Alimony may not last forever. Usually, the payments only continue for a certain length of time.
The length of alimony payments may depend on a wide range of factors. Courts review each case individually.
Factors Affecting Alimony in California
There’s no guarantee a California family court will order a spouse to pay alimony to their ex after a divorce.
Factors influencing the court’s decision include the following:
- Earning capacity and marketable skills of each spouse
- Whether the earning capacity of a spouse will be limited due to periods of unemployment because the spouse was performing domestic duties
- Whether the party seeking alimony payments supported their spouse’s pursuit of their career goals
- The needs of both spouses as established by the standard of living during their marriage
- Whether the party seeking alimony can secure gainful employment without interfering with their children’s lives and best interests
- How long the marriage lasted
- The age and health of both spouses
- Documented evidence of domestic violence
Accounting for all these factors can be a complex process. A family court’s goal is to establish an alimony arrangement that is best for both parties. However, courts can make mistakes.

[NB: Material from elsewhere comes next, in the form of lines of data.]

/-! ### The operations -/

@[simp] theorem State.setInput_withLinks (i : InputNo) (y : Preamp) :
    (s.withLinks x).setInput i y = (s.setInput i y).withLinks x := rfl
@[simp] theorem State.setGroup_withLinks (g : GroupNo) (y : PhantomGroup) :
    (s.withLinks x).setGroup g y = (s.setGroup g y).withLinks x := rfl
@[simp] theorem State.setHolding_withLinks (i : InputNo) (y : Holding) :
    (s.withLinks x).setHolding i y = (s.setHolding i y).withLinks x := rfl
@[simp] theorem State.setRecord_withLinks (q : Port) (i : InputNo) (y : CompRecord) :
    (s.withLinks x).setRecord q i y = (s.setRecord q i y).withLinks x := rfl
@[simp] theorem State.setLinked_withLinks (k : PairNo) (b : Bool) :
    (s.withLinks x).setLinked k b = (s.setLinked k b).withLinks x := rfl
@[simp] theorem State.setMaps_withLinks (p : Port) (m : PortMaps) :
    (s.withLinks x).setMaps p m = (s.setMaps p m).withLinks x := rfl
@[simp] theorem State.setWatch_withLinks (p : Port) (w : WatchNo) (y : Watch) :
    (s.withLinks x).setWatch p w y = (s.setWatch p w y).withLinks x := rfl
@[simp] theorem State.noteChange_withLinks (e : StoredFrontEnd) :
    (s.withLinks x).noteChange e = (s.noteChange e).withLinks x := rfl
@[simp] theorem State.setQueue_withLinks (u : InputNo) (l : List Port) :
    (s.withLinks x).setQueue u l = (s.setQueue u l).withLinks x := rfl
@[simp] theorem State.withdraw_withLinks (u : InputNo) (p : Port) :
    (s.withLinks x).withdraw u p = (s.withdraw u p).withLinks x := rfl
@[simp] theorem State.releaseMember_withLinks (h : Port) (j : InputNo) :
    (s.withLinks x).releaseMember h j = (s.releaseMember h j).withLinks x := rfl
@[simp] theorem State.grantMember_withLinks (q : Port) (j : InputNo) :
    (s.withLinks x).grantMember q j = (s.grantMember q j).withLinks x := rfl
@[simp] theorem State.writeTrim_withLinks (p : Port) (v : Int) (j : InputNo) :
    (s.withLinks x).writeTrim p v j = (s.writeTrim p v j).withLinks x := rfl
@[simp] theorem State.writeMute_withLinks (p : Port) (b : Bool) (j : InputNo) :
    (s.withLinks x).writeMute p b j = (s.writeMute p b j).withLinks x := rfl
@[simp] theorem State.requestPad_withLinks (i : InputNo) (b : Bool) :
    (s.withLinks x).requestPad i b = (s.requestPad i b).withLinks x := rfl
@[simp] theorem State.requestMode_withLinks (i : InputNo) (m : Mode) :
    (s.withLinks x).requestMode i m = (s.requestMode i m).withLinks x := rfl
@[simp] theorem State.changeLink_withLinks (k : PairNo) (b : Bool) :
    (s.withLinks x).changeLink k b = (s.changeLink k b).withLinks x := rfl
@[simp] theorem State.unlinkPair_withLinks (k : PairNo) :
    (s.withLinks x).unlinkPair k = (s.unlinkPair k).withLinks x := rfl
@[simp] theorem State.writeDraft_withLinks (p : Port) (k : SlotNo) (e : Option SlotEntry) :
    (s.withLinks x).writeDraft p k e = (s.writeDraft p k e).withLinks x := rfl

@[simp] theorem State.setGainTarget_withLinks (i : InputNo) (n : Nat) :
    (s.withLinks x).setGainTarget i n = (s.setGainTarget i n).withLinks x := by
  by_cases h : (s.input i).gainTarget = n <;> simp [State.setGainTarget, h]

@[simp] theorem State.reachInput_withLinks (i : InputNo) :
    (s.withLinks x).reachInput i = (s.reachInput i).withLinks x := by
  by_cases h : (s.input i).modeInEffect = .mic <;> simp [State.reachInput, h]

/-- A fold of operations that do not see the port links does not see them either. -/
theorem State.foldl_withLinks {α : Type} (f : State → α → State)
    (hf : ∀ s a, f (State.withLinks s x) a = (f s a).withLinks x) (l : List α) :
    l.foldl f (s.withLinks x) = (l.foldl f s).withLinks x := by
  induction l generalizing s with
  | nil => rfl
  | cons a l ih => rw [List.foldl_cons, hf, ih]; rfl

@[simp] theorem State.release_withLinks (u : InputNo) (h : Port) :
    (s.withLinks x).release u h = (s.release u h).withLinks x :=
  State.foldl_withLinks _ _ _ (fun _ _ => rfl) _

@[simp] theorem State.grant_withLinks (u : InputNo) (q : Port) :
    (s.withLinks x).grant u q = (s.grant u q).withLinks x :=
  State.foldl_withLinks (s.setQueue u ((s.holding u).queue.erase q)) x _ (fun _ _ => rfl) _

@[simp] theorem State.displace_withLinks (u : InputNo) (h p : Port) :
    (s.withLinks x).displace u h p = (s.displace u h p).withLinks x := by
  simp [State.displace]

@[simp] theorem State.passOn_withLinks (u : InputNo) (h : Port) :
    (s.withLinks x).passOn u h = (s.passOn u h).withLinks x := by
  simp only [State.passOn, State.release_withLinks, State.withLinks_holding]; split <;> simp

You have a better chance of negotiating an arrangement that satisfies your needs and preferences with the help of a qualified family law attorney.
How California Family Courts Determine How Long Alimony Payments Should Last
The main factor a family court will consider when deciding alimony payments is the length of the marriage. California family courts generally consider marriages of 10 years or more to be marriages “of long duration.” However, the court will account for periods of separation during said marriages.
California alimony generally comes in the following forms:
- Temporary: Courts may order a spouse to pay this type of alimony to their other spouse during divorce proceedings or separations. Temporary alimony ends when/if permanent alimony is awarded.
- Permanent: This is the type of alimony one might pay after a divorce has been finalized. The spouse that receives this form of alimony payment will usually be the one with less financial stability or earning potential.
The word “permanent” is confusing because it’s extremely rare for courts to order someone to make alimony payments for the rest of their life.
Permanent alimony payments usually continue for up to half the length of a marriage for marriages lasting fewer than 10 years.
Determining the length of permanent alimony for marriages that lasts 10 or more years is more complicated. Courts must determine how long someone should receive alimony payments before they can support themselves financially.
Ultimately, there’s no way to know precisely how long alimony payments will last in California. A divorce attorney can help you negotiate a fair alimony arrangement that considers your financial needs.